Nasa team sees explosion on Moon

"Nasa scientists have witnessed a rare explosion on the Moon, caused by a meteoroid slamming into it.

"The blast was equal in energy to about 70kg of TNT and was seen near the edge of Mare Imbrium (the Sea of Rains).

"The object that hit the Moon was probably part of a shower of 'taurids' which peppered Earth in late October and early November."

Tuesday, January 03, 2006

The Coolest Rooms on the Planet

Now we know where the money from the comics are going...

The Coolest Rooms on the Planet

"Fit for a superhero, Joe Quesada's Manhattan flat accommodates technology without sacrificing clean design. As editor in chief of Marvel Comics, Quesada can watch Spider-Man save the Big Apple from anywhere in his 4,800-square-foot loft. Six rooms, including the bath, feature flat-panel screens, but the real highlight is a theater that opens into a music room."

Sunday, January 01, 2006

Dick Clark Returns to TV to Mark New Year

It was a mixed bit of sorrow and happiness seeing him on TV last night. It really isn't New Year's Eve without Dick Clark, but I guess that he isn't immortal after all and one year he won't be there any more. Just as long as Ryan Seacrest doesn't take over. Blech.

Dick Clark Returns to TV to Mark New Year

"There was more to celebrate than the ball dropping in Times Square for Dick Clark — the personality who's been ringing in the New Year for decades made his first television appearance since a stroke in late 2004.
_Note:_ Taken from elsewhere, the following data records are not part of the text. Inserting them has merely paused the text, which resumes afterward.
theorem node_congr {m m' : Memory} (c : Config) (k : Nat) (h : m.node = m'.node) : node c m k = node c m' k := by
  simp [node, nodeWord_congr c _ h]

theorem codeWord_congr {m m' : Memory} (c : Config) (k : Nat) (h : m.code = m'.code) : codeWord c m k = codeWord c m' k := by
  simp [codeWord, h]

/-! ## SYMBUF -/

theorem symbol_lt (c : Config) (m : Memory) (i : Nat) : (symbol c m i).toNat < 2 ^ c.symW := readField_lt _ _ _ _

theorem symbol_setSymbol (c : Config) (m : Memory) (i i' : Nat) (v : Word) :
    symbol c (setSymbol c i v m) i' = if i' = i then keepLow c.symW v else symbol c m i' :=
  readField_writeField _ _ _ _ _ _ _ (fun _ => rfl)

/-! ## BITBUF -/

theorem bit_setBit (m : Memory) (k k' : Nat) (v : Bool) : bit (setBit k v m) k' = if k' = k then v else bit m k' := by
  by_cases h : k' = k
  · simp [bit, setBit, h]
  · simp [bit, setBit, h, lookupCell_setCell_ne _ _ h]

/-- Writing `n` bits from `start` on: those bits, and no other. -/
theorem bit_setBits (start : Nat) (f : Nat → Bool) (n : Nat) (m : Memory) (k : Nat) :
    bit (setBits start f n m) k = if start ≤ k ∧ k < start + n then f (k - start) else bit m k := by
  induction n with
  | zero => simp [setBits]
  | succ n ih =>
    simp only [setBits, bit_setBit, ih]
    by_cases h : k = start + n
    · subst h
      simp
    · rw [if_neg h]
      by_cases h' : start ≤ k ∧ k < start + n
      · rw [if_pos h', if_pos (by omega)]
      · rw [if_neg h', if_neg (by omega)]

theorem bitWord_getLsbD (m : Memory) (w : Nat) {k : Nat} (h : k < 32) : (bitWord m w).getLsbD k = bit m (32 * w + k) :=
  packWord_getLsbD _ h

/-- Element k of BITBUF is bit (k mod 32) of word (k div 32) (R63). -/
theorem bit_eq_bitWord (m : Memory) (k : Nat) : bit m k = (bitWord m (k / 32)).getLsbD (k % 32) := by
  rw [bitWord_getLsbD m _ (Nat.mod_lt _ (by decide)), Nat.div_add_mod]

theorem bit_setBitWord (m : Memory) (w : Nat) (d : Word) (k : Nat) :
    bit (setBitWord w d m) k = if k / 32 = w then d.getLsbD (k % 32) else bit m k := by
  unfold setBitWord
  rw [bit_setBits]
  by_cases h : k / 32 = w
  · rw [if_pos (by omega), if_pos h]
    congr 1
    omega
  · rw [if_neg (by omega), if_neg h]

theorem bitWord_setBitWord (m : Memory) (w w' : Nat) (d : Word) :
    bitWord (setBitWord w d m) w' = if w' = w then d else bitWord m w' := by
  apply BitVec.eq_of_getLsbD_eq
  intro k hk
  rw [bitWord_getLsbD _ _ hk, bit_setBitWord]
  by_cases h : w' = w
  · rw [if_pos (by omega), if_pos h]
    congr 1
    omega
  · rw [if_neg (by omega), if_neg h, bitWord_getLsbD _ _ hk]

/-! ## FREQ -/

theorem freqWord_setFreqWord (c : Config) (m : Memory) (k k' : Nat) (v : Word) :
    freqWord c (setFreqWord c k v m) k' = if k' = k then keepLow (freqWidth c (k % 2)) v else freqWord c m k' :=
  readField_writeField _ _ _ _ _ _ _ (fun h => by rw [h])

theorem freqSym_lt (c : Config) (m : Memory) (j : Nat) : (freqSym c m j).toNat < 2 ^ c.symW := by
  have := readField_lt .freq (freqWidth c ((2 * j) % 2)) m.freq (2 * j)
  simpa [freqSym, freqWord, freqWidth] using this

theorem freqCnt_lt (c : Config) (m : Memory) (j : Nat) : (freqCnt c m j).toNat < 2 ^ c.cntW := by
  have := readField_lt .freq (freqWidth c ((2 * j + 1) % 2)) m.freq (2 * j + 1)
  simpa [freqCnt, freqWord, freqWidth] using this

theorem freqSym_setFreqSym (c : Config) (m : Memory) (j j' : Nat) (v : Word) :
    freqSym c (setFreqSym c j v m) j' = if j' = j then keepLow c.symW v else freqSym c m j' := by
  unfold freqSym setFreqSym
  rw [freqWord_setFreqWord]
  by_cases h : j' = j
  · simp [h, freqWidth]
  · rw [if_neg (by omega), if_neg h]

theorem freqSym_setFreqCnt (c : Config) (m : Memory) (j j' : Nat) (v : Word) :
    freqSym c (setFreqCnt c j v m) j' = freqSym c m j' := by
  unfold freqSym setFreqCnt
  rw [freqWord_setFreqWord, if_neg (by omega)]

theorem freqCnt_setFreqCnt (c : Config) (m : Memory) (j j' : Nat) (v : Word) :
    freqCnt c (setFreqCnt c j v m) j' = if j' = j then keepLow c.cntW v else freqCnt c m j' := by
  unfold freqCnt setFreqCnt
  rw [freqWord_setFreqWord]
  by_cases h : j' = j
  · simp [h, freqWidth]
  · rw [if_neg (by omega), if_neg h]

theorem freqCnt_setFreqSym (c : Config) (m : Memory) (j j' : Nat) (v : Word) :
    freqCnt c (setFreqSym c j v m) j' = freqCnt c m j' := by
  unfold freqCnt setFreqSym
  rw [freqWord_setFreqWord, if_neg (by omega)]

/-! ## NODE -/

theorem nodeWord_setNodeWord (c : Config) (m : Memory) (k k' : Nat) (v : Word) :
    nodeWord c (setNodeWord c k v m) k' = if k' = k then keepLow (nodeWidth c (k % 8)) v else nodeWord c m k' :=
  readField_writeField _ _ _ _ _ _ _ (fun h => by rw [h])

@[simp] theorem kindOf_kindWord (k : NodeKind) : kindOf (kindWord k) = k := by cases k <;> rfl

/-- The words of NODE[h'] after a write of NODE[h]: the node's own fields where h' = h. -/
theorem nodeWord_setNode (c : Config) (h : Nat) (nd : Node) (m : Memory) (k : Nat) :
    nodeWord c (setNode c h nd m) k =
      if k = 8 * h then keepLow 1 (kindWord nd.kind)
      else if k = 8 * h + 1 then keepLow c.symW nd.sym
      else if k = 8 * h + 2 then keepLow (min 32 (freqW c)) (BitVec.ofNat 32 nd.freq.toNat)
      else if k = 8 * h + 3 then keepLow (freqW c - 32) (BitVec.ofNat 32 (nd.freq.toNat / 2 ^ 32))
      else if k = 8 * h + 4 then keepLow 9 (nd.left.setWidth 32)
      else if k = 8 * h + 5 then keepLow 9 (nd.right.setWidth 32)
      else nodeWord c m k := by
  unfold setNode
  simp only [nodeWord_setNodeWord]
  by_cases h5 : k = 8 * h + 5
  · subst h5; simp [nodeWidth]
  by_cases h4 : k = 8 * h + 4
  · subst h4; simp [nodeWidth]
  by_cases h3 : k = 8 * h + 3
  · subst h3; simp [nodeWidth]
  by_cases h2 : k = 8 * h + 2
  · subst h2; simp [nodeWidth]
  by_cases h1 : k = 8 * h + 1
  · subst h1; simp [nodeWidth]
  by_cases h0 : k = 8 * h
  · subst h0; simp [nodeWidth]
  simp [h0, h1, h2, h3, h4, h5]

theorem keepLow_handle (h : Handle) : (keepLow 9 (h.setWidth 32)).setWidth 9 = h := by
  apply BitVec.eq_of_toNat_eq
  have := h.isLt
  rw [BitVec.toNat_setWidth, keepLow_toNat, BitVec.toNat_setWidth]
  omega

theorem node_setNode_ne (c : Config) (nd : Node) (m : Memory) {h h' : Nat} (hne : h' ≠ h) :
    node c (setNode c h nd m) h' = node c m h' := by
  simp only [node, nodeWord_setNode]
  congr 1 <;> split_ifs <;> first | omega | rfl

/-- A node whose fields fit is read back whole. -/
theorem node_setNode_self (c : Config) (nd : Node) (m : Memory) (h : Nat) (hs : nd.sym.toNat < 2 ^ c.symW)
    (hf : nd.freq.toNat < 2 ^ freqW c) : node c (setNode c h nd m) h = nd := by
  obtain ⟨kind, sym, freq, left, right⟩ := nd
  have w := nodeWord_setNode c h { kind := kind, sym := sym, freq := freq, left := left, right := right } m
  have w0 := w (8 * h)
  have w1 := w (8 * h + 1)
  have w2 := w (8 * h + 2)
  have w3 := w (8 * h + 3)
  have w4 := w (8 * h + 4)
  have w5 := w (8 * h + 5)
  rw [if_pos rfl] at w0
  rw [if_neg (by omega), if_pos rfl] at w1
  rw [if_neg (by omega), if_neg (by omega), if_pos rfl] at w2
  rw [if_neg (by omega), if_neg (by omega), if_neg (by omega), if_pos rfl] at w3
  rw [if_neg (by omega), if_neg (by omega), if_neg (by omega), if_neg (by omega), if_pos rfl] at w4
  rw [if_neg (by omega), if_neg (by omega), if_neg (by omega), if_neg (by omega), if_neg (by omega), if_pos rfl] at w5
  simp only [node, w0, w1, w2, w3, w4, w5]
  refine congr (congr (congr (congr (congrArg Node.mk ?_) ?_) ?_) ?_) ?_
  · cases kind <;> rfl
  · exact keepLow_of_lt hs
  · apply BitVec.eq_of_toNat_eq
    have hlt := freq.isLt
    simp only [BitVec.toNat_ofNat, keepLow_toNat]
    have h1 : freq.toNat % 2 ^ 32 % 2 ^ min 32 (freqW c) = freq.toNat % 2 ^ 32 := by
      apply Nat.mod_eq_of_lt
      rcases le_total 32 (freqW c) with hle | hle
      · rw [Nat.min_eq_left hle]; exact Nat.mod_lt _ (by decide)
      · rw [Nat.min_eq_right hle]; exact lt_of_le_of_lt (Nat.mod_le _ _) hf
    have h2 : freq.toNat / 2 ^ 32 % 2 ^ 32 % 2 ^ (freqW c - 32) = freq.toNat / 2 ^ 32 := by
      rw [Nat.mod_eq_of_lt (by omega : freq.toNat / 2 ^ 32 < 2 ^ 32)]
      apply Nat.mod_eq_of_lt
      rcases le_total 32 (freqW c) with hle | hle
      · apply Nat.div_lt_of_lt_mul
        rw [← Nat.pow_add, Nat.add_sub_cancel' hle]
        exact hf
      · rw [Nat.sub_eq_zero_of_le hle]
        have : freq.toNat < 2 ^ 32 := lt_of_lt_of_le hf (Nat.pow_le_pow_right (by decide) hle)
        omega
    rw [h1, h2]
    omega
  · exact keepLow_handle left
  · exact keepLow_handle right

theorem node_sym_lt (c : Config) (m : Memory) (h : Nat) : (node c m h).sym.toNat < 2 ^ c.symW := by
  have := readField_lt .node (nodeWidth c ((8 * h + 1) % 8)) m.node (8 * h + 1)
  simpa [node, nodeWord, nodeWidth, Nat.mul_add_mod] using this

/-! ## CODE -/

theorem codeWord_setCodeWord (c : Config) (m : Memory) (k k' : Nat) (v : Word) :
    codeWord c (setCodeWord c k v m) k' = if k' = k then keepLow (codeWidth c (k % 16)) v else codeWord c m k' :=
  readField_writeField _ _ _ _ _ _ _ (fun h => by rw [h])

theorem codeWord_setCodeBits (c : Config) (j : Nat) (path : List Bool) (n : Nat) (m : Memory) (k : Nat) :
    codeWord c (setCodeBits c j path n m) k =
      if 16 * j + 2 ≤ k ∧ k < 16 * j + 2 + n then
        keepLow (codeWidth c (k % 16)) (packWord (fun b => path.getD (32 * (k - (16 * j + 2)) + b) false))
      else codeWord c m k := by
  induction n with
  | zero => simp [setCodeBits]
  | succ n ih =>
    simp only [setCodeBits, codeWord_setCodeWord, ih]
    by_cases h : k = 16 * j + 2 + n
    · subst h
      rw [if_pos rfl, if_pos (by omega)]
      simp
    · rw [if_neg h]
      by_cases h' : 16 * j + 2 ≤ k ∧ k < 16 * j + 2 + n
      · rw [if_pos h', if_pos (by omega)]
      · rw [if_neg h', if_neg (by omega)]

/-- The words of CODE after a write of CODE[j]. -/
theorem codeWord_setCode (c : Config) (j : Nat) (sym : Word) (len : Nat) (path : List Bool) (m : Memory) (k : Nat) :
    codeWord c (setCode c j sym len path m) k =
      if k = 16 * j then keepLow c.symW sym
      else if k = 16 * j + 1 then keepLow 8 (BitVec.ofNat 32 len)
      else if 16 * j + 2 ≤ k ∧ k < 16 * j + 10 then
        keepLow (codeWidth c (k % 16)) (packWord (fun b => path.getD (32 * (k - (16 * j + 2)) + b) false))
      else codeWord c m k := by
  unfold setCode
  rw [codeWord_setCodeBits]
  by_cases h : 16 * j + 2 ≤ k ∧ k < 16 * j + 2 + 8
  · rw [if_pos h, if_neg (by omega), if_neg (by omega), if_pos (by omega)]
  · rw [if_neg h]
    simp only [codeWord_setCodeWord]
    by_cases h1 : k = 16 * j + 1
    · subst h1; simp [codeWidth]
    · by_cases h0 : k = 16 * j
      · subst h0; simp [codeWidth]
      · rw [if_neg h1, if_neg h0, if_neg h0, if_neg h1, if_neg (by omega)]

theorem codeSym_setCode (c : Config) (j j' : Nat) (sym : Word) (len : Nat) (path : List Bool) (m : Memory) :
    codeSym c (setCode c j sym len path m) j' = if j' = j then keepLow c.symW sym else codeSym c m j' := by
  unfold codeSym
  rw [codeWord_setCode]
  by_cases h : j' = j
  · simp [h]
  · rw [if_neg (by omega), if_neg (by omega), if_neg (by omega), if_neg h]

theorem codeLen_setCode (c : Config) (j j' : Nat) (sym : Word) (len : Nat) (path : List Bool) (m : Memory) :
    codeLen c (setCode c j sym len path m) j' = if j' = j then len % 256 else codeLen c m j' := by
  unfold codeLen
  rw [codeWord_setCode]
  by_cases h : j' = j
  · subst h
    simp [keepLow_toNat]
  · rw [if_neg (by omega), if_neg (by omega), if_neg (by omega), if_neg h]

theorem keepLow_getLsbD (n : Nat) (w : Word) (k : Nat) : (keepLow n w).getLsbD k = (decide (k < n) && w.getLsbD k) := by
  simp only [BitVec.getLsbD, keepLow_toNat, Nat.testBit_mod_two_pow]

/-- Bit k of the entry just written is bit k of the path, as far as `bits` reaches. -/
theorem codeBit_setCode_self (c : Config) (j : Nat) (sym : Word) (len : Nat) (path : List Bool) (m : Memory) {k : Nat}
    (hk : k < 256) (hmax : k < maxLen c) : codeBit c (setCode c j sym len path m) j k = path.getD k false := by
  unfold codeBit
  rw [codeWord_setCode, if_neg (by omega), if_neg (by omega), if_pos (by omega), keepLow_getLsbD,
    packWord_getLsbD _ (Nat.mod_lt _ (by decide))]
  have hf : (16 * j + 2 + k / 32) % 16 = 2 + k / 32 := by omega
  have hw : k % 32 < codeWidth c ((16 * j + 2 + k / 32) % 16) := by
    rw [hf]
    unfold codeWidth
    rw [if_neg (by omega), if_neg (by omega), if_pos (by omega)]
    omega
  rw [decide_eq_true hw, Bool.true_and]
  congr 1
  omega

theorem codeBit_setCode_ne (c : Config) (sym : Word) (len : Nat) (path : List Bool) (m : Memory) {j j' k : Nat}
    (hk : k < 256) (h : j' ≠ j) : codeBit c (setCode c j sym len path m) j' k = codeBit c m j' k := by
  unfold codeBit
  rw [codeWord_setCode, if_neg (by omega), if_neg (by omega), if_neg (by omega)]

/-! ## The canonical form -/

theorem memory_wf_reset : Memory.wf State.reset.cfg State.reset.mem := by
  refine ⟨wordsWf_unwritten _ _ _, ⟨List.Pairwise.nil, fun _ h => absurd h List.not_mem_nil⟩, wordsWf_unwritten _ _ _,
    wordsWf_unwritten _ _ _, wordsWf_unwritten _ _ _⟩

theorem memory_wf_setSymbol {c : Config} {m : Memory} (h : Memory.wf c m) {i : Nat} (hi : i < c.seqN) (v : Word) :
    Memory.wf c (setSymbol c i v m) :=
  ⟨wordsWf_writeField (width := fun _ => c.symW) v h.1 hi, h.2⟩

theorem memory_wf_setBit {c : Config} {m : Memory} (h : Memory.wf c m) {k : Nat} (hk : k < c.bitN) (v : Bool) :
    Memory.wf c (setBit k v m) := by
  refine ⟨h.1, ⟨rising_setCell _ _ h.2.1.1, ?_⟩, h.2.2⟩
  intro p hp
  rcases mem_setCell hp with rfl | hp
  · exact hk
  · exact h.2.1.2 p hp

theorem memory_wf_setBits {c : Config} {m : Memory} (h : Memory.wf c m) {start n : Nat} (f : Nat → Bool)
    (hn : start + n ≤ c.bitN) : Memory.wf c (setBits start f n m) := by
  induction n with
  | zero => exact h
  | succ n ih => exact memory_wf_setBit (ih (by omega)) (by omega) _

theorem memory_wf_setBitWord {c : Config} {m : Memory} (h : Memory.wf c m) {w : Nat} (hw : 32 * w + 32 ≤ c.bitN) (d : Word) :
    Memory.wf c (setBitWord w d m) := memory_wf_setBits h _ hw

theorem memory_wf_setFreqWord {c : Config} {m : Memory} (h : Memory.wf c m) {k : Nat} (hk : k < 2 * c.nsym) (v : Word) :
    Memory.wf c (setFreqWord c k v m) :=
  ⟨h.1, h.2.1, wordsWf_writeField (width := fun k => freqWidth c (k % 2)) v h.2.2.1 hk, h.2.2.2⟩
"Clark, sitting behind a desk with the street scene in the background, sounded hoarse and occasionally was hard to understand, but he said, 'I wouldn't have missed this for the world.'

"'Last year I had a stroke,' he explained. 'It left me in bad shape. I had to teach myself how to walk and talk again. It's been a long, hard fight. My speech is not perfect but I'm getting there.'"

The Lion, The Witch and The World Trade talks

The Lion, The Witch and The World Trade talks

"The fantasy land of Narnia, the subject of C. S. Lewis' stories and a just-released film, impinged on last week's World Trade Organisation talks.

"A story issued by financial news agency AFX on Sunday, picked up by several other outlets, has left a series of red faces by faithfully reporting a press release from 'the independent state of Narnia'. The story claimed Narnia had walked out of the World Trade Organisation talks in Hong Kong because it was fed up with being bullied by the US and Europe. It claimed the major powers were attempting to enforce liberalisation of its clothing sector.

"It quoted Narnia spokeswoman Susan Aslan (Aslan is the name of the Christ-like lion featured in the film, and book, The Lion, The Witch and The Wardrobe). Narnia's delegates 'were tired of bullying by EU and US delegations and would be returning immediately to their state capital at Cair Parvel,' Ms Aslan was reported as saying. 'If this brings the Hong Kong talks to the knees we will be delighted,' it went on. The story was picked up by top business websites, including Forbes.com."